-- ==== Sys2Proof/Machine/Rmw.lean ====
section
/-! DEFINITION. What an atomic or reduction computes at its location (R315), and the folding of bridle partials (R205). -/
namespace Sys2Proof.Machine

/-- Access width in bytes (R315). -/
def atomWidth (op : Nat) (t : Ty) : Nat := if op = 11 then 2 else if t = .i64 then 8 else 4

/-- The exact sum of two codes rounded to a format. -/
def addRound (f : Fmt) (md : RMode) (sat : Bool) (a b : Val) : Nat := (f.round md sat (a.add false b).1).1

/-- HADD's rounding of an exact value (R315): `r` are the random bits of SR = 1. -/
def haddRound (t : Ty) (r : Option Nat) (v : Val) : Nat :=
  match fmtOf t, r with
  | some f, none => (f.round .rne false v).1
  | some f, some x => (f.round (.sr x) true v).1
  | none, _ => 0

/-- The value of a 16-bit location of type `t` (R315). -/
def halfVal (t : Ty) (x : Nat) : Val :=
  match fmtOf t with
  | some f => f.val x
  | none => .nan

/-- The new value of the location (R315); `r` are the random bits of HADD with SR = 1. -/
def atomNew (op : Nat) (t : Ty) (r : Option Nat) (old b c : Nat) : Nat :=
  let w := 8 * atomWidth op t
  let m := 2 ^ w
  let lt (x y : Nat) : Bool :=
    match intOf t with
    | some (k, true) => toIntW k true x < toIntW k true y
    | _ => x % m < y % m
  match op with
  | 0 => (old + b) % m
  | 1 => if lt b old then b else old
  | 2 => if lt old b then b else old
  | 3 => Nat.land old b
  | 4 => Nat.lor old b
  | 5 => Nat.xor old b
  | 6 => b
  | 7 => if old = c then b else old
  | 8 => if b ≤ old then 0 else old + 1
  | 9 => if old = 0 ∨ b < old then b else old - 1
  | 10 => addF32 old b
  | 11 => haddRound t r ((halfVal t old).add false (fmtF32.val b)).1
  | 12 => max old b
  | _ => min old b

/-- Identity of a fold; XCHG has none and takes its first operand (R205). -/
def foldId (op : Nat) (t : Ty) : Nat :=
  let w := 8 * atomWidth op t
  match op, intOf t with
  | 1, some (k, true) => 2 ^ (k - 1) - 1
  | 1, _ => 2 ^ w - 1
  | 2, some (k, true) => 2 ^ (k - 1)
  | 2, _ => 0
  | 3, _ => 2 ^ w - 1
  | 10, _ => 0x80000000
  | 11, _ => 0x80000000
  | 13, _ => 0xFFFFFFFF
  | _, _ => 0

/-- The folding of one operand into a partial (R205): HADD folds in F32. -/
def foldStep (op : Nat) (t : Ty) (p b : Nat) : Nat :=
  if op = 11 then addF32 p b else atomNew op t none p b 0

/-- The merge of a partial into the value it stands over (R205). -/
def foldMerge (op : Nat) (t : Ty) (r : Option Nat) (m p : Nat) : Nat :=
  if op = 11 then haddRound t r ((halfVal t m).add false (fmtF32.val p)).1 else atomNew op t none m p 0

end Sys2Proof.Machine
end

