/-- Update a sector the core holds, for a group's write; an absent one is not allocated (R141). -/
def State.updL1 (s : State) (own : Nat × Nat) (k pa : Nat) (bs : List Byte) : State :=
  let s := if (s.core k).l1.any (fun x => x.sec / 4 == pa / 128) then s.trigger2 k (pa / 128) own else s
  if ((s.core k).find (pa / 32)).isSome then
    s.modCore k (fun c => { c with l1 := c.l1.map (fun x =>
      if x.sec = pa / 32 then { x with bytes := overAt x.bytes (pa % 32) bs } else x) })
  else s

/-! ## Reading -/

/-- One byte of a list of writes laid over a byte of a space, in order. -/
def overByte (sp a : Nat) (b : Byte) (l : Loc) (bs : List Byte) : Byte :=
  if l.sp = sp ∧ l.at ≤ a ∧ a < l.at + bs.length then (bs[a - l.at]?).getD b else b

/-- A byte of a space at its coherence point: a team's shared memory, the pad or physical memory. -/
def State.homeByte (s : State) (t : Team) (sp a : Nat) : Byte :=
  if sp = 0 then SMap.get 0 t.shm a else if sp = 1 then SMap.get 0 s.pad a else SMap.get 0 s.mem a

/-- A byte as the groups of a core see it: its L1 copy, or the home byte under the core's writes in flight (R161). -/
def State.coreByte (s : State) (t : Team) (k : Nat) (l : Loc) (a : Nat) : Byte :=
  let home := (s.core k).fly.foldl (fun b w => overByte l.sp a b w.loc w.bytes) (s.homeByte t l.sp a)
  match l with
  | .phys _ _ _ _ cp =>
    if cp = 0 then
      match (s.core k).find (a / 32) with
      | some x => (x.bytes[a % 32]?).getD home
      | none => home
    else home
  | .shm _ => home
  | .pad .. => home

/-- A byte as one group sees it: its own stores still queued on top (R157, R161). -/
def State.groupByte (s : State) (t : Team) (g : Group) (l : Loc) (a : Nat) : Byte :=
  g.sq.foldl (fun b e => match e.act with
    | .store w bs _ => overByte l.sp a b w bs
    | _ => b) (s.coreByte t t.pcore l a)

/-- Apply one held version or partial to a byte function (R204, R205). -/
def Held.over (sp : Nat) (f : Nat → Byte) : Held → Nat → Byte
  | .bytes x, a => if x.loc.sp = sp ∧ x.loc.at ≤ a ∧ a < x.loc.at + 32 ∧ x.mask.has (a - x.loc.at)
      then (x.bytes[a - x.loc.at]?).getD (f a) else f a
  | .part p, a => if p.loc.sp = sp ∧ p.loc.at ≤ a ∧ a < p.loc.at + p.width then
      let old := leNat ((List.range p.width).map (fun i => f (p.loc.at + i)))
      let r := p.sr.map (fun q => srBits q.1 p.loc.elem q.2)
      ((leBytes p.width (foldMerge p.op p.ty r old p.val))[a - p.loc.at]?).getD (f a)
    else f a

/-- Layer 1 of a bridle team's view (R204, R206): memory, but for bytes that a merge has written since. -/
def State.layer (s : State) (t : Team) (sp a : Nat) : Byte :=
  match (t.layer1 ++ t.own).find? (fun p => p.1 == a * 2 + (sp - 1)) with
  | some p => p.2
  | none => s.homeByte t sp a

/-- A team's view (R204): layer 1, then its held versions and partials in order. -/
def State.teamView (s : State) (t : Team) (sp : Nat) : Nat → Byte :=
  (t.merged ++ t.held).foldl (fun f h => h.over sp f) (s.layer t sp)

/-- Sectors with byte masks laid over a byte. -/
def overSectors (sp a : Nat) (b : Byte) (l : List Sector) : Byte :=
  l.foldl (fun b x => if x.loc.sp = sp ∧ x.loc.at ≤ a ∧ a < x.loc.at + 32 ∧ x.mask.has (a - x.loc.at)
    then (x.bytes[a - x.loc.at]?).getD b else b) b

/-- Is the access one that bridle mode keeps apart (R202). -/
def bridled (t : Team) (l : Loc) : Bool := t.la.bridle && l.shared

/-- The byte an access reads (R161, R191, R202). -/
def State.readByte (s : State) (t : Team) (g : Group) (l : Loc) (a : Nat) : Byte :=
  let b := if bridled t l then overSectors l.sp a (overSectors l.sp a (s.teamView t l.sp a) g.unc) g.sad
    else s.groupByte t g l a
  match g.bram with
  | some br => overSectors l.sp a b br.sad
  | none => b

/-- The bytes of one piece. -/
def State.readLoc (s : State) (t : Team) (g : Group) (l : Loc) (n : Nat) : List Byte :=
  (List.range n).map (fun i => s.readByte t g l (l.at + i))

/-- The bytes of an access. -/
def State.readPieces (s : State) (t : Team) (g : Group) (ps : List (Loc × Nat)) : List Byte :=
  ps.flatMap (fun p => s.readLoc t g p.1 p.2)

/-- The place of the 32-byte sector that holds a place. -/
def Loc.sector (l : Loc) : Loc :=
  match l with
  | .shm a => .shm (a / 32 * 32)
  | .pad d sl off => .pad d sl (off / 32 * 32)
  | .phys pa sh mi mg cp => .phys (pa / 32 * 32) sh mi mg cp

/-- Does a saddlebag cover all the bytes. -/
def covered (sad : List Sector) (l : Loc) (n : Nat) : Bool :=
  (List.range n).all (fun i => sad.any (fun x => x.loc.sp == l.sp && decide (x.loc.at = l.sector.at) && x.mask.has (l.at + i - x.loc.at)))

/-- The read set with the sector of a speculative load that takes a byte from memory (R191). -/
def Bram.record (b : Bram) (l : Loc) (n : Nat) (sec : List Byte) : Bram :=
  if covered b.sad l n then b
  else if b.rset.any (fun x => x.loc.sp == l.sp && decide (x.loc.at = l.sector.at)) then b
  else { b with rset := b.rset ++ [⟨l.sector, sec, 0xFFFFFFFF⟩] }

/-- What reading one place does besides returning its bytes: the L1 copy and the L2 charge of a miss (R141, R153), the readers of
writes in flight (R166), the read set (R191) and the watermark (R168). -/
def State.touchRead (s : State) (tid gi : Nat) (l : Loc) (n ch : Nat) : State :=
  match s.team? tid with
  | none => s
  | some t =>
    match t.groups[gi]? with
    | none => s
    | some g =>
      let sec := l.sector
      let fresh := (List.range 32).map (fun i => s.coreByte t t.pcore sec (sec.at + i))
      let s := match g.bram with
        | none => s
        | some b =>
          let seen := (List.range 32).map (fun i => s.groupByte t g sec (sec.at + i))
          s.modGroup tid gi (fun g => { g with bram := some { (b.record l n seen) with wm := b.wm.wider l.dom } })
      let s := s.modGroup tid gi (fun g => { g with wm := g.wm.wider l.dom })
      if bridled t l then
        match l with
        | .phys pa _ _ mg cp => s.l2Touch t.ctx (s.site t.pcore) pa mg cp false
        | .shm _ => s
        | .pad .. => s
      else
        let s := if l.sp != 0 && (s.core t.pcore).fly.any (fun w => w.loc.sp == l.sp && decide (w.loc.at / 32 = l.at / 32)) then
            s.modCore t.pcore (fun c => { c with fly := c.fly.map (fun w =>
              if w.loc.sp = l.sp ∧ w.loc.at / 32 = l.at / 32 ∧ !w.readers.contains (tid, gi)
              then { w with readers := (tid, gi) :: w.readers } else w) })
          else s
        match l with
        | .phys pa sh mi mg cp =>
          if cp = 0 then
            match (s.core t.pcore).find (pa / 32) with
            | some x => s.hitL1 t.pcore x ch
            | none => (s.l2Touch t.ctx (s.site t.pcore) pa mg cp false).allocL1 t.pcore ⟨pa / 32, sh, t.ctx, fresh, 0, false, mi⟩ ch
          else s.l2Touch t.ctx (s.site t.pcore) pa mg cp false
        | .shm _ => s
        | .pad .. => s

> YOUR INSTRUCTIONS:
In the material above, locate the line containing "if sp = 0 then" and the line containing "def State.coreByte (s". Transcribe exactly those two lines and every line between them, and nothing more.

> COMPLETED TASK:
  if sp = 0 then SMap.get 0 t.shm a else if sp = 1 then SMap.get 0 s.pad a else SMap.get 0 s.mem a

/-- A byte as the groups of a core see it: its L1 copy, or the home byte under the core's writes in flight (R161). -/
def State.coreByte (s : State) (t : Team) (k : Nat) (l : Loc) (a : Nat) : Byte :=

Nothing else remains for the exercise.